* [Data for this exercise]
======

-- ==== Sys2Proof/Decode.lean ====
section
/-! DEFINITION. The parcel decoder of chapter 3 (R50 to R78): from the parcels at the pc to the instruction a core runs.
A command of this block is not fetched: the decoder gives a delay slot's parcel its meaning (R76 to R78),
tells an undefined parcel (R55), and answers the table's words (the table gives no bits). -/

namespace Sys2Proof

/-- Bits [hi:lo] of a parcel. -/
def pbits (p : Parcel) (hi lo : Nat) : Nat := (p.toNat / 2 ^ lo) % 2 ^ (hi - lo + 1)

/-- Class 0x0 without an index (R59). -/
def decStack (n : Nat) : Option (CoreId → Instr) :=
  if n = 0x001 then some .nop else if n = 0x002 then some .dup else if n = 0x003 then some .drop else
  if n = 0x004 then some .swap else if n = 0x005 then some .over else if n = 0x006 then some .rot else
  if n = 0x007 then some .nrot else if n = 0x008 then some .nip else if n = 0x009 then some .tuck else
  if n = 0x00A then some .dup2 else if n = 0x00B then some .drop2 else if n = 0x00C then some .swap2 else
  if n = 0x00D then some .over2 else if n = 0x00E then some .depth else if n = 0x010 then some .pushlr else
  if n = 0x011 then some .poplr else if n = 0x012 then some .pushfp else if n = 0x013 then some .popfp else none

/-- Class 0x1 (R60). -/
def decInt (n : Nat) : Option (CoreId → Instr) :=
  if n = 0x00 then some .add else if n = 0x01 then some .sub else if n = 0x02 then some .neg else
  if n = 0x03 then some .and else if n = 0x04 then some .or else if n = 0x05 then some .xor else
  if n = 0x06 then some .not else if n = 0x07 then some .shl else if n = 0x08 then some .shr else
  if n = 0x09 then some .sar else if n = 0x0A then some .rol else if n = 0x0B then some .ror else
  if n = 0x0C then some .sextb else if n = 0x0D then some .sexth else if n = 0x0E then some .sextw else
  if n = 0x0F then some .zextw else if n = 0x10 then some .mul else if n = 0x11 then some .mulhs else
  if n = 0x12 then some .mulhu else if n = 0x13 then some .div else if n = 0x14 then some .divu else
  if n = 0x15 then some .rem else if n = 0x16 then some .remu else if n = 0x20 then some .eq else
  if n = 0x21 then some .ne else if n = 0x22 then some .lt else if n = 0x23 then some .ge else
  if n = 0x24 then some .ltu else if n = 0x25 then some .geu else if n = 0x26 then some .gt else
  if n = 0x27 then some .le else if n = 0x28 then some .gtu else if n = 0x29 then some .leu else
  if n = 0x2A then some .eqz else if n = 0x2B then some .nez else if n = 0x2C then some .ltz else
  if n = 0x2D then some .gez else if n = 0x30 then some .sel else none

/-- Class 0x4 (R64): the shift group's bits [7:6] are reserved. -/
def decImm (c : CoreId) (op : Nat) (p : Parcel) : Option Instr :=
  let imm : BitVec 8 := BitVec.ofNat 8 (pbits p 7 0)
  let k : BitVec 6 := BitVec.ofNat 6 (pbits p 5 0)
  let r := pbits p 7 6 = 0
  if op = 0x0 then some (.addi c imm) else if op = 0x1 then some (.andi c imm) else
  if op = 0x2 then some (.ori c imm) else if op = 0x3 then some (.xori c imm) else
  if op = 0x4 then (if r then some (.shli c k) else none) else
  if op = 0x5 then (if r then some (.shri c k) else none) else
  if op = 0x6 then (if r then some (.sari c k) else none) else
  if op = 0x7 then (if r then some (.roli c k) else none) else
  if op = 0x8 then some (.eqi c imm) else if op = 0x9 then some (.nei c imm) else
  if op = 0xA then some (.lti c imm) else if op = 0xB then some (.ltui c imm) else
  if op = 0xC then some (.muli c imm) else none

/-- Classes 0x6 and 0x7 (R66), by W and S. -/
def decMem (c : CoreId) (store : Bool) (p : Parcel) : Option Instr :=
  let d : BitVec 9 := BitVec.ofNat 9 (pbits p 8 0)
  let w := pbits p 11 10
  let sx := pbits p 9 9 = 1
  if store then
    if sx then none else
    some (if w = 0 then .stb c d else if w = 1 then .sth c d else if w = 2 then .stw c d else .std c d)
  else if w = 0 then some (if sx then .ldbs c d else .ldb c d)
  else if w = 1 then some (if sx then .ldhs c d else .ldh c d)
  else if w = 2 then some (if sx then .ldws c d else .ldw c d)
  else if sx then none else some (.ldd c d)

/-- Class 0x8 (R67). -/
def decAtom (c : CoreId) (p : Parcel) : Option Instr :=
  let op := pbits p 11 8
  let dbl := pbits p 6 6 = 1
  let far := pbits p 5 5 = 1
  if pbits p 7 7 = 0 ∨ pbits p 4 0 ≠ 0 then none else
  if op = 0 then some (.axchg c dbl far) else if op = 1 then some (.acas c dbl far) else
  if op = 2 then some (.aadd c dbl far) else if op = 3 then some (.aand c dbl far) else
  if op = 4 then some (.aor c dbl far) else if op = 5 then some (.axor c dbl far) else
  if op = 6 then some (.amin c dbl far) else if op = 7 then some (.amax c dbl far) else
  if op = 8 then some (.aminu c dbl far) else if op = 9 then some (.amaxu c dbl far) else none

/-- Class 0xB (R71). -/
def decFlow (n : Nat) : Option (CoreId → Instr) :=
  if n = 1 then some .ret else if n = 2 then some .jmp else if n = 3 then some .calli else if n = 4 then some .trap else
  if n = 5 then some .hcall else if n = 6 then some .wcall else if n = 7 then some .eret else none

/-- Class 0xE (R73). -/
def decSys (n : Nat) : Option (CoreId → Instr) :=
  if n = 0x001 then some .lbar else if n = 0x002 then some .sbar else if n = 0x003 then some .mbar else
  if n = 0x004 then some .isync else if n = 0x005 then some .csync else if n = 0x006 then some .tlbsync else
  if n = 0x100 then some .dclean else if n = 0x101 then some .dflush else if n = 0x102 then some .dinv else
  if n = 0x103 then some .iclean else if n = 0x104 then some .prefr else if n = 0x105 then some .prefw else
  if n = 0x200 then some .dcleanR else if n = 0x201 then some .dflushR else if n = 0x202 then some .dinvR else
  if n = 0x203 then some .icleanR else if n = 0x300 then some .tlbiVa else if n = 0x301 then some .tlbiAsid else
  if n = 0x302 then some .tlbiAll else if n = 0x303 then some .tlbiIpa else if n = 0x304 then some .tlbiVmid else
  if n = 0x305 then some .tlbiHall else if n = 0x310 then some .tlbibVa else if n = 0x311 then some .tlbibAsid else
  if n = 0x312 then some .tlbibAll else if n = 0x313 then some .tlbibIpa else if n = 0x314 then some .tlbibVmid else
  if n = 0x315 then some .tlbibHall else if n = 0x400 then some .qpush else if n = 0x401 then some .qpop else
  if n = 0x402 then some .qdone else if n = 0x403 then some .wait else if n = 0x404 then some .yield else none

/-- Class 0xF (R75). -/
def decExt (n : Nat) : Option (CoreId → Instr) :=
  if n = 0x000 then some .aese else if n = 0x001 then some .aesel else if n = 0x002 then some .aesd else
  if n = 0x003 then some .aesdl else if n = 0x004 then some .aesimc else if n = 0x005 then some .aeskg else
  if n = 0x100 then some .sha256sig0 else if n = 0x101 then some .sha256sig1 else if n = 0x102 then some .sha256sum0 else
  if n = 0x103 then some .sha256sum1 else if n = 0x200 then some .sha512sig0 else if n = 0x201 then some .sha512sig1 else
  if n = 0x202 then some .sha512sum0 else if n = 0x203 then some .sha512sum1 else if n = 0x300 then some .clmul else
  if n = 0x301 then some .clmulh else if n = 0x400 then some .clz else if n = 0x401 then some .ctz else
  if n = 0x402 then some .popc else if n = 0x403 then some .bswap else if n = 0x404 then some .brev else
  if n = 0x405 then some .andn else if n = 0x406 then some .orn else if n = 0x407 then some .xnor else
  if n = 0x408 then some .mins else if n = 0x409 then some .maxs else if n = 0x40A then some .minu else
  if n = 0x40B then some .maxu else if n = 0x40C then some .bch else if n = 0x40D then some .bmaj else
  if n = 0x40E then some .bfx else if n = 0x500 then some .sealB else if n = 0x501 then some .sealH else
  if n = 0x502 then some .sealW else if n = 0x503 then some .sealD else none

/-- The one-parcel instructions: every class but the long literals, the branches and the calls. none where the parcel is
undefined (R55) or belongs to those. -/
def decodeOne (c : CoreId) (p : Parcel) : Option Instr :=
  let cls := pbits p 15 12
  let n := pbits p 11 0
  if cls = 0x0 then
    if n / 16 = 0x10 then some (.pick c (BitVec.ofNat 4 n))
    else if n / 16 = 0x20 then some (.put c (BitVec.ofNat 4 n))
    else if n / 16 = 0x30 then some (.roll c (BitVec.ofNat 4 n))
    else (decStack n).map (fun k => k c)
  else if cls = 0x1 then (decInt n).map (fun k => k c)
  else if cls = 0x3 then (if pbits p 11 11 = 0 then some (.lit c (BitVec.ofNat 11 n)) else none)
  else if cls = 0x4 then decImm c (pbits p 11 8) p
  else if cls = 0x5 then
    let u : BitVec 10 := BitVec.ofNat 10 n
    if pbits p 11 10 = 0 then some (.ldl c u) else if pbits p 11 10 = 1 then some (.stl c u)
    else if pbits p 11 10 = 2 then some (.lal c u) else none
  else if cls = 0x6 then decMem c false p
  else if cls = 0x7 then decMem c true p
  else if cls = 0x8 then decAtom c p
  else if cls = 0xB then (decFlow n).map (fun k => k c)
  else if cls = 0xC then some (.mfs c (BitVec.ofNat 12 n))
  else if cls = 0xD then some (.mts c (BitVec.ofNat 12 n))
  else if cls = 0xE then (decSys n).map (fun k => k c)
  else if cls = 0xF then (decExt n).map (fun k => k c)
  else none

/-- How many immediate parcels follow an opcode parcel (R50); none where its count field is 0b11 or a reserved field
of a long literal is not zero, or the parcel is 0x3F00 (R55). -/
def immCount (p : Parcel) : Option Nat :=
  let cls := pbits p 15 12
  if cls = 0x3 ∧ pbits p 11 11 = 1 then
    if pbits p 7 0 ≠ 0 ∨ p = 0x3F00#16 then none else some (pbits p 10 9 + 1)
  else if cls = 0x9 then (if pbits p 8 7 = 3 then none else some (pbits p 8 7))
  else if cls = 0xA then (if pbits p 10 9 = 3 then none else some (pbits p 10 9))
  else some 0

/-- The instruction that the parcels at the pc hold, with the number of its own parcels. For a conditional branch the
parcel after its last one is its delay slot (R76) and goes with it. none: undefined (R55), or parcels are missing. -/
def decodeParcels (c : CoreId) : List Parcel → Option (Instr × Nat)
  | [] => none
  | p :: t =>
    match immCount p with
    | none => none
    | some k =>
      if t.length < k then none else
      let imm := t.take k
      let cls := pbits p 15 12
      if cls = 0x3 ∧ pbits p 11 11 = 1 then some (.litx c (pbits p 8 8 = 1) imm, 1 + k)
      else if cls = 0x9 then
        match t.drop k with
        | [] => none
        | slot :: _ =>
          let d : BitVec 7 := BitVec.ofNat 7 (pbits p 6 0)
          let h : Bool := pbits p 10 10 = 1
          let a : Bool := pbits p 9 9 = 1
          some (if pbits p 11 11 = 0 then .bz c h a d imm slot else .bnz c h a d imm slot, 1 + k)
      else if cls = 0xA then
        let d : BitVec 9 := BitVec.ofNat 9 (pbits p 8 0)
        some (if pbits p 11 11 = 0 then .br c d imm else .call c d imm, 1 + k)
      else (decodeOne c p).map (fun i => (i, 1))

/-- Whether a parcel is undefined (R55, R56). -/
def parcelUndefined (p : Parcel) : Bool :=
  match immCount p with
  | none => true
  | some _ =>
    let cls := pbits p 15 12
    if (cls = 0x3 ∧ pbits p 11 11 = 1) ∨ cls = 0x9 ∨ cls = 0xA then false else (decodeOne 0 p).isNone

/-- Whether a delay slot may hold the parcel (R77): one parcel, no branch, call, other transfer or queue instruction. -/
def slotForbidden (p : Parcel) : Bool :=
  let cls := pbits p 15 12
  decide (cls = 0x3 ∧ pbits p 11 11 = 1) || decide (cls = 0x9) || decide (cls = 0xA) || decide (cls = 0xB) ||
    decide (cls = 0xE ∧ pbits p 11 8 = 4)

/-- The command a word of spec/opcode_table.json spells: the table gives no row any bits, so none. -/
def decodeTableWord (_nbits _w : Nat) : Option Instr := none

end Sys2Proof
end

======

* [About this task] Please give the number of lines above that include the string "false", with nothing added.

* [Task solution] 2